— Пожалуй, — согласилась Таппенс.

— Остаются еще врачи и священники, — принялся рассуждать Томми. — Их, пожалуй, тоже неплохо бы прощупать, хотя не думаю, что нам это что-то даст. Слишком уж много лет прошло. Мы все ходим вокруг да около и никак не можем… С тобой, кстати, ничего больше не стряслось, Таппенс?

— Ты имеешь в виду, не было ли за последние два дня чего-нибудь неординарного, угрожающего моей драгоценной жизни? Нет. На пикник меня никто не приглашал, тормоза у машины в порядке, а банку яда в сарае даже еще не почали.

— Айзек бережет ее на случай, если ты вдруг выйдешь в сад с сэндвичами.

— Бедный Айзек! — воскликнула Таппенс. — Перестань на него наговаривать. Мы с ним уже подружились. Погоди-ка… это напоминает мне…

— Что?

— Забыла, — Таппенс растерянно заморгала. — Забыла… Когда ты сказал про Айзека, мне что-то пришло в голову и тут же исчезло.

— О, Боже! — вздохнул Томми.

— Ладно, идем дальше, — Таппенс заглянула в блокнот. — Рассказывали про какую-то пожилую даму, которая на ночь прятала свои серьги в варежки. Между прочим, она считала, будто ее хотят отравить. Еще одна особа держала деньги в шкатулке для сбора пожертвований — ну, ты их видел… фарфоровые такие… на них еще наклейка «для подкидышей и беспризорных детей». Но, судя по всему, до детей содержимое не доходило. Она складывала туда пятифунтовые бумажки и, когда шкатулка наполнялась, закапывала ее и покупала следующую.

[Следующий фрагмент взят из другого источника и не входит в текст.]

-- ==== Sys2Proof/Tests/Slice0.lean ====
section
/-! SUPPORT. Tests. Expected values are the spec's own: worked examples of the rules, 95_test_vectors.md, and the tables
of 42_rounding_unit.md R116 and 43_subnormal_handler.md R121, R122; the source of each is in its comment.
The `witness_` theorems show states and operands that meet the hypotheses of the statement they are named after. -/

namespace Sys2Proof.Tests

open Sys2Proof.Machine

/-! ## Helpers -/

/-- A state with empty pipelines, `NEAREST_TIES = EVEN`, `IND_TIES = AWAY`, and the given latency and inputs. -/
def bench (latency : Nat) (cs : List Cycle) : State :=
  { build := { nearestTies := .even, indTies := .away, latency := latency }
    h2f := Channel.afterReset Single latency
    f2h := Channel.afterReset F2hResponse latency
    rndInc := none
    norm16 := none
    denorm32 := none
    stimulus := cs
    freeCount := 0 }

/-- The same with the two tie rules exchanged. -/
def benchAway (latency : Nat) (cs : List Cycle) : State :=
  { bench latency cs with build := { nearestTies := .away, indTies := .even, latency := latency } }

/-- The next state, if there is one. -/
def nextOf : Host.Outcome State Fault Refusal → Option State
  | .next s => some s
  | _ => none

/-- The refusal, if there is one. -/
def refusalIn : Host.Outcome State Fault Refusal → Option Refusal
  | .refused r => some r
  | _ => none

/-- H2F's answer to an operation. -/
def h2fAnswer (s : State) (i : Instr) : Option Single := (nextOf (exec i s)).bind (fun t => t.h2f.answer)

/-- F2H's answer to an operation, as an 18-bit response word. -/
def f2hAnswer (s : State) (i : Instr) : Option (BitVec 18) :=
  (nextOf (exec i s)).bind (fun t => t.f2h.answer.map F2hResponse.word)

/-- RND's answer to an operation. -/
def rndAnswer (s : State) (i : Instr) : Option Bool := (nextOf (exec i s)).bind (fun t => t.rndInc)

/-- A cycle with a request on both channels. -/
def both (h : BitVec 16) (rm : BitVec 3) (f : BitVec 32) : Cycle :=
  { Cycle.idle with h2fValidI := true, h2fDataI := h, f2hValidI := true, f2hDataI := f, f2hRmI := rm }

/-- A cycle with `rst` at 1 and requests that are to be discarded, one of them with a reserved mode. -/
def resetting : Cycle := { both 0x3C00#16 0b100#3 0x3F800000#32 with rst := true }

/-! ## WellFormed: an ill-formed term for each check -/

theorem test_wellFormed_refuses_norm16_zero : (Instr.subNorm16 0#10).wellFormed = false := by decide
theorem test_wellFormed_refuses_denorm32_143 : (Instr.subDenorm32 143#8 0#23).wellFormed = false := by decide
theorem test_wellFormed_accepts_the_bounds :
    (Instr.subNorm16 1#10).wellFormed = true ∧ (Instr.subDenorm32 142#8 0x7FFFFF#23).wellFormed = true := by decide
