-- ==== Sys2Proof/Machine/Step.lean ====
section
/-!
DEFINITION. The step: the command at the front of the queue is taken with the queue's rest; on an empty queue the block idles (log 1, log 3).
-/

namespace Sys2Proof.Machine

/-- One step of the block. -/
def step (s : State) : Host.Outcome State Fault Refusal :=
  match s.pending with
  | c :: rest => exec c { s with pending := rest }
  | [] => s.idle

/-- The state with the command that a table word spells put at the front of its queue; unchanged where the word spells none. -/
def State.withFetchWord (s : State) (nbits w : Nat) : State :=
  match decodeTableWord nbits w with
  | some c => { s with pending := c :: s.pending }
  | none => s

end Sys2Proof.Machine
end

— И тратила на ее покупку не меньше пяти фунтов, полагаю?

— Наверное. Вероятно, она, как и мой кузен Эмлин, считала, что никто не станет грабить найденышей, бездомных и миссионеров.

— Кстати, о миссионерах. Ты как-то говорила, что видела наверху стопку скучнейших проповедей.

— Были такие. А что? — спросила Таппенс.

— Мне просто подумалось, что вот такая невыносимо скучная теологическая книжка — лучший тайник. Старая книга с потрепанным переплетом и вырезанными внутри страницами.

— Ничего похожего, — сказала Таппенс. — Я бы заметила.

— А ты бы стала такую читать?

— Нет, конечно.

— Вот видишь, — сказал Томми. — Не стала бы. Подозреваю, ты ее просто положила в ящик.

— Ты меня плохо знаешь. Я просмотрела каждую. Между прочим, там была книга под названием «Венец успеха». Аж в двух экземплярах. Что ж, будем надеяться, наши усилия тоже увенчаются успехом — один венец тебе, один мне!

— А тогда уж мы сами напишем книгу под названием «Кто убил Мэри Джордан?».

— Когда узнаем кто, обязательно напишем, если, конечно, узнаем, — веско добавила Таппенс.

Глава 4

Хирургическое вмешательство

— Чем сегодня займешься, Таппенс? Списками имен и дат?

— Я уже и так ими занимаюсь. На вот, смотри. — Таппенс протянула мужу листок из блокнота. — Ты даже не представляешь, до чего ж это, оказывается, нудное занятие. Кроме того я, кажется, пару раз сбилась.

— Естественно.

— Ты такой аккуратист, Томми, что иногда даже противно.

— Ну-ну, дорогая. Так какие, говоришь, у тебя на сегодня планы?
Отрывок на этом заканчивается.